▸ WHAT THIS TASK INVOLVES
The expected output is the first line of the data below and every line after it, up to and including the line containing "-- FEED_SP24_PASSES", each reproduced exactly.

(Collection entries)
^^^^^^^^

/-- Registers of class feed. -/
def specsFeed : List RegSpec := [
  -- FEED_CTRL
  ⟨0x0, [], .die, [
      ⟨0, 1, .row, false, 0, []⟩,
      ⟨1, 1, .wo, false, 0, []⟩,
      ⟨2, 1, .rw, false, 0, []⟩]⟩,
  -- FEED_STATUS
  ⟨0x8, [], .die, [
      ⟨0, 6, .ro, false, 0, []⟩,
      ⟨6, 6, .ro, false, 0, []⟩,
      ⟨12, 2, .ro, false, 0, []⟩,
      ⟨16, 8, .ro, false, 0, []⟩]⟩,
  -- FEED_ISSUE
  ⟨0x10, [], .die, [
      ⟨6, 16, .wo, false, 0, []⟩]⟩,
  -- FEED_PASS_COUNT
  ⟨0x18, [], .die, [
      ⟨0, 48, .ro, false, 0, []⟩]⟩,
  -- FEED_CK_FED
  ⟨0x40, [], .die, [
      ⟨0, 48, .rc, false, 0, []⟩]⟩,
  -- FEED_CK_FLUSH
  ⟨0x48, [], .die, [
      ⟨0, 48, .rc, false, 0, []⟩]⟩,
  -- FEED_CK_IDLE
  ⟨0x50, [], .die, [
      ⟨0, 48, .rc, false, 0, []⟩]⟩,
  -- FEED_FRZ_WGT
  ⟨0x58, [], .die, [
      ⟨0, 48, .rc, false, 0, []⟩]⟩,
  -- FEED_FRZ_ACT
  ⟨0x60, [], .die, [
      ⟨0, 48, .rc, false, 0, []⟩]⟩,
  -- FEED_ROWS_FED
  ⟨0x68, [], .die, [
      ⟨0, 48, .rc, false, 0, []⟩]⟩,
  -- FEED_ROWS_MASKED
  ⟨0x70, [], .die, [
      ⟨0, 48, .rc, false, 0, []⟩]⟩,
  -- FEED_PASS_SKIPPED
  ⟨0x78, [], .die, [
      ⟨0, 48, .rc, false, 0, []⟩]⟩,
  -- FEED_LAST_FAULT
  ⟨0x80, [], .die, [
      ⟨0, 48, .ro, false, 0, []⟩,
      ⟨48, 8, .ro, false, 0, []⟩,
      ⟨56, 4, .ro, false, 0, []⟩,
      ⟨60, 1, .ro, false, 0, []⟩]⟩,
  -- FEED_SP_CTRL
  ⟨0x100, [], .die, [
      ⟨0, 1, .stg, false, 1, []⟩,
      ⟨1, 5, .stg, false, 16, [(1, 16)]⟩]⟩,
  -- FEED_SP_GRP_SCANNED
  ⟨0x108, [], .die, [
      ⟨0, 48, .rc, false, 0, []⟩]⟩,
  -- FEED_SP_GRP_SKIPPED
  ⟨0x110, [], .die, [
      ⟨0, 48, .rc, false, 0, []⟩]⟩,
  -- FEED_SP_PASS_MERGED
  ⟨0x118, [], .die, [
      ⟨0, 48, .rc, false, 0, []⟩]⟩,
  -- FEED_SP_BLK_ABSENT
  ⟨0x120, [], .die, [
      ⟨0, 48, .rc, false, 0, []⟩]⟩,
  -- FEED_SP_BYTES_SAVED
  ⟨0x128, [], .die, [
      ⟨0, 48, .rc, false, 0, []⟩]⟩,
  -- FEED_SP_SCAN_CK
  ⟨0x130, [], .die, [
      ⟨0, 48, .rc, false, 0, []⟩]⟩,
  -- FEED_SP24_PASSES
  ⟨0x138, [], .die, [
      ⟨0, 48, .rc, false, 0, []⟩]⟩]

/-- Registers of class drn. -/
def specsDrn : List RegSpec := [
  -- DRN_STATUS
  ⟨0x0, [], .die, [
      ⟨0, 6, .ro, false, 32, []⟩,
      ⟨8, 8, .ro, false, 0, []⟩]⟩,
  -- DRN_FRZ_FULL
  ⟨0x40, [], .die, [
      ⟨0, 48, .rc, false, 0, []⟩]⟩,
  -- DRN_ROWS_OUT
  ⟨0x48, [], .die, [
      ⟨0, 48, .rc, false, 0, []⟩]⟩,
  -- DRN_POISON
  ⟨0x50, [], .die, [
      ⟨0, 16, .rc, false, 0, []⟩,
      ⟨16, 10, .ro, false, 0, []⟩,
      ⟨26, 4, .ro, false, 0, []⟩,
      ⟨30, 34, .ro, false, 0, []⟩]⟩]

/-- Registers of class vec. -/
def specsVec : List RegSpec := [
  -- VEC_STATUS
  ⟨0x0, [], .die, [
      ⟨0, 5, .ro, false, 0, []⟩,
      ⟨5, 1, .ro, false, 0, []⟩,
      ⟨8, 8, .ro, false, 0, []⟩,
      ⟨16, 4, .ro, false, 0, []⟩]⟩,
  -- VEC_OPS
  ⟨0x8, [], .die, [
      ⟨0, 48, .rc, false, 0, []⟩]⟩,
  -- VEC_BUSY_CK
  ⟨0x10, [], .die, [
      ⟨0, 48, .rc, false, 0, []⟩]⟩]

/-- Registers of class que. -/
def specsQue : List RegSpec := [
  -- QUE_ROUTE_OUT_CFG
  ⟨0x8000, [(0x20, 32)], .die, [
      ⟨0, 7, .stg, false, 0, []⟩,
      ⟨7, 1, .stg, false, 0, []⟩,
      ⟨8, 10, .stg, false, 0, [(0, 767)]⟩,
      ⟨19, 5, .stg, false, 12, [(12, 20)]⟩,
      ⟨24, 9, .stg, false, 1, [(1, 256)]⟩]⟩,
  -- QUE_ROUTE_OUT_STATE
  ⟨0x8008, [(0x20, 32)], .die, [
      ⟨0, 9, .ro, false, 0, []⟩,
      ⟨9, 9, .ro, false, 0, []⟩,
      ⟨18, 1, .ro, false, 0, []⟩,
      ⟨24, 8, .ro, false, 0, []⟩]⟩,
  -- QUE_ROUTE_OUT_SEGS
  ⟨0x8010, [(0x20, 32)], .die, [
      ⟨0, 48, .ro, false, 0, []⟩]⟩,
  -- QUE_ROUTE_OUT_STALL
  ⟨0x8018, [(0x20, 32)], .die, [
      ⟨0, 48, .rc, false, 0, []⟩]⟩,
  -- QUE_ROUTE_IN_CFG
  ⟨0x9000, [(0x20, 32)], .die, [
      ⟨0, 7, .stg, false, 0, []⟩,
      ⟨7, 1, .stg, false, 0, []⟩,
      ⟨8, 10, .stg, false, 0, [(0, 767)]⟩,
      ⟨19, 5, .stg, false, 12, [(12, 20)]⟩,
      ⟨24, 9, .stg, false, 1, [(1, 256)]⟩]⟩,
  -- QUE_ROUTE_IN_STATE
  ⟨0x9008, [(0x20, 32)], .die, [
      ⟨0, 9, .ro, false, 0, []⟩,
      ⟨9, 48, .ro, false, 0, []⟩]⟩,
  -- QUE_LIMITS
  ⟨0xa000, [], .die, [
      ⟨0, 9, .ro, false, 256, []⟩,
      ⟨9, 9, .ro, false, 0, []⟩]⟩,
  -- QUE_CH_CTRL
  ⟨0x0, [(0x100, 8)], .die, [
      ⟨0, 1, .row, false, 0, []⟩,
      ⟨1, 1, .wo, false, 0, []⟩,
      ⟨2, 1, .wo, false, 0, []⟩,
      ⟨3, 1, .wo, false, 0, []⟩]⟩,
  -- QUE_CH_STATUS
  ⟨0x8, [(0x100, 8)], .die, [
      ⟨0, 2, .ro, false, 0, []⟩,
      ⟨2, 7, .ro, false, 0, []⟩,
      ⟨16, 8, .ro, false, 0, []⟩,
      ⟨24, 8, .ro, false, 0, []⟩]⟩,
  -- QUE_CH_PROGRESS
  ⟨0x10, [(0x100, 8)], .die, [
      ⟨0, 33, .ro, false, 0, []⟩]⟩,
  -- QUE_CH_FAULT
  ⟨0x18, [(0x100, 8)], .die, [
      ⟨0, 48, .ro, false, 0, []⟩,
      ⟨48, 8, .ro, false, 0, []⟩,
      ⟨56, 4, .ro, false, 0, []⟩,
      ⟨60, 1, .ro, false, 0, []⟩]⟩,
  -- QUE_CH_SUBMIT
  ⟨0x20, [(0x100, 8)], .die, [
      ⟨6, 16, .wo, false, 0, []⟩]⟩,
  -- QUE_CH_DONE
  ⟨0x28, [(0x100, 8)], .die, [
      ⟨0, 48, .ro, false, 0, []⟩]⟩]

/-- Registers of class kvt. -/
def specsKvt : List RegSpec := [
  -- KVT_CTRL
  ⟨0x0, [], .die, [
      ⟨0, 1, .rw, false, 0, []⟩,
      ⟨1, 1, .wo, false, 0, []⟩]⟩,
  -- KVT_STATUS
  ⟨0x8, [], .die, [
      ⟨0, 6, .ro, false, 0, []⟩,
      ⟨6, 3, .ro, false, 0, []⟩,
      ⟨16, 8, .ro, false, 0, []⟩,
      ⟨24, 4, .ro, false, 0, []⟩,
      ⟨28, 1, .ro, false, 0, []⟩]⟩,
  -- KVT_SUBMIT
  ⟨0x10, [], .die, [
      ⟨5, 17, .wo, false, 0, []⟩]⟩,
  -- KVT_SEQ_BASE
  ⟨0x18, [], .die, [
      ⟨6, 42, .rw, false, 0, []⟩]⟩,
  -- KVT_RC_BASE
  ⟨0x20, [], .die, [
      ⟨6, 42, .rw, false, 0, []⟩,
      ⟨48, 5, .rw, false, 10, [(10, 20)]⟩]⟩,
  -- KVT_MIG
  ⟨0x28, [], .die, [
      ⟨0, 11, .rw, false, 64, [(0, 1024)]⟩,
      ⟨11, 16, .ro, false, 0, []⟩,
      ⟨27, 12, .ro, false, 0, []⟩]⟩,
  -- KVT_LAYOUT
  ⟨0x100, [(0x8, 128)], .die, [
      ⟨0, 4, .stg, false, 6, [(6, 10)]⟩,
      ⟨4, 3, .stg, false, 0, []⟩,
      ⟨7, 1, .stg, false, 0, []⟩,
      ⟨8, 1, .stg, false, 0, []⟩]⟩,
  -- KVT_FL_BASE
  ⟨0x800, [(0x20, 9)], .die, [
      ⟨3, 45, .rw, false, 0, []⟩,
      ⟨48, 5, .rw, false, 4, [(4, 16)]⟩]⟩,
  -- KVT_FL_STATE
  ⟨0x808, [(0x20, 9)], .die, [
      ⟨0, 32, .rw, false, 0, []⟩,
      ⟨32, 32, .rw, false, 0, []⟩]⟩,
  -- KVT_FL_CFG
  ⟨0x810, [(0x20, 9)], .die, [
      ⟨0, 17, .rw, false, 16, []⟩]⟩,
  -- KVT_FL_PUSH
  ⟨0x818, [(0x20, 9)], .die, [
      ⟨0, 64, .wo, false, 0, []⟩]⟩,
  -- KVT_ALLOCS
  ⟨0x600, [], .die, [
      ⟨0, 48, .rc, false, 0, []⟩]⟩,
  -- KVT_COWS
  ⟨0x608, [], .die, [
      ⟨0, 48, .rc, false, 0, []⟩]⟩,
  -- KVT_FREES
  ⟨0x610, [], .die, [
      ⟨0, 48, .rc, false, 0, []⟩]⟩,
  -- KVT_STAGES
  ⟨0x618, [], .die, [
      ⟨0, 48, .rc, false, 0, []⟩]⟩,
  -- KVT_MOVES
  ⟨0x620, [], .die, [
      ⟨0, 48, .rc, false, 0, []⟩]⟩,
  -- KVT_SPLIT
  ⟨0x628, [], .die, [
      ⟨0, 48, .rc, false, 0, []⟩]⟩,
  -- KVT_SATS
  ⟨0x630, [], .die, [
      ⟨0, 48, .rc, false, 0, []⟩]⟩,
  -- KVT_LAST_FAULT
  ⟨0x640, [], .die, [
      ⟨0, 48, .ro, false, 0, []⟩,
      ⟨48, 8, .ro, false, 0, []⟩,
      ⟨56, 4, .ro, false, 0, []⟩,
      ⟨60, 1, .ro, false, 0, []⟩]⟩]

^^^^^^^^

▸ SOLUTION FOR THIS PROBLEM
/-- Registers of class feed. -/
def specsFeed : List RegSpec := [
  -- FEED_CTRL
  ⟨0x0, [], .die, [
      ⟨0, 1, .row, false, 0, []⟩,
      ⟨1, 1, .wo, false, 0, []⟩,
      ⟨2, 1, .rw, false, 0, []⟩]⟩,
  -- FEED_STATUS
  ⟨0x8, [], .die, [
      ⟨0, 6, .ro, false, 0, []⟩,
      ⟨6, 6, .ro, false, 0, []⟩,
      ⟨12, 2, .ro, false, 0, []⟩,
      ⟨16, 8, .ro, false, 0, []⟩]⟩,
  -- FEED_ISSUE
  ⟨0x10, [], .die, [
      ⟨6, 16, .wo, false, 0, []⟩]⟩,
  -- FEED_PASS_COUNT
  ⟨0x18, [], .die, [
      ⟨0, 48, .ro, false, 0, []⟩]⟩,
  -- FEED_CK_FED
  ⟨0x40, [], .die, [
      ⟨0, 48, .rc, false, 0, []⟩]⟩,
  -- FEED_CK_FLUSH
  ⟨0x48, [], .die, [
      ⟨0, 48, .rc, false, 0, []⟩]⟩,
  -- FEED_CK_IDLE
  ⟨0x50, [], .die, [
      ⟨0, 48, .rc, false, 0, []⟩]⟩,
  -- FEED_FRZ_WGT
  ⟨0x58, [], .die, [
      ⟨0, 48, .rc, false, 0, []⟩]⟩,
  -- FEED_FRZ_ACT
  ⟨0x60, [], .die, [
      ⟨0, 48, .rc, false, 0, []⟩]⟩,
  -- FEED_ROWS_FED
  ⟨0x68, [], .die, [
      ⟨0, 48, .rc, false, 0, []⟩]⟩,
  -- FEED_ROWS_MASKED
  ⟨0x70, [], .die, [
      ⟨0, 48, .rc, false, 0, []⟩]⟩,
  -- FEED_PASS_SKIPPED
  ⟨0x78, [], .die, [
      ⟨0, 48, .rc, false, 0, []⟩]⟩,
  -- FEED_LAST_FAULT
  ⟨0x80, [], .die, [
      ⟨0, 48, .ro, false, 0, []⟩,
      ⟨48, 8, .ro, false, 0, []⟩,
      ⟨56, 4, .ro, false, 0, []⟩,
      ⟨60, 1, .ro, false, 0, []⟩]⟩,
  -- FEED_SP_CTRL
  ⟨0x100, [], .die, [
      ⟨0, 1, .stg, false, 1, []⟩,
      ⟨1, 5, .stg, false, 16, [(1, 16)]⟩]⟩,
  -- FEED_SP_GRP_SCANNED
  ⟨0x108, [], .die, [
      ⟨0, 48, .rc, false, 0, []⟩]⟩,
  -- FEED_SP_GRP_SKIPPED
  ⟨0x110, [], .die, [
      ⟨0, 48, .rc, false, 0, []⟩]⟩,
  -- FEED_SP_PASS_MERGED
  ⟨0x118, [], .die, [
      ⟨0, 48, .rc, false, 0, []⟩]⟩,
  -- FEED_SP_BLK_ABSENT
  ⟨0x120, [], .die, [
      ⟨0, 48, .rc, false, 0, []⟩]⟩,
  -- FEED_SP_BYTES_SAVED
  ⟨0x128, [], .die, [
      ⟨0, 48, .rc, false, 0, []⟩]⟩,
  -- FEED_SP_SCAN_CK
  ⟨0x130, [], .die, [
      ⟨0, 48, .rc, false, 0, []⟩]⟩,
  -- FEED_SP24_PASSES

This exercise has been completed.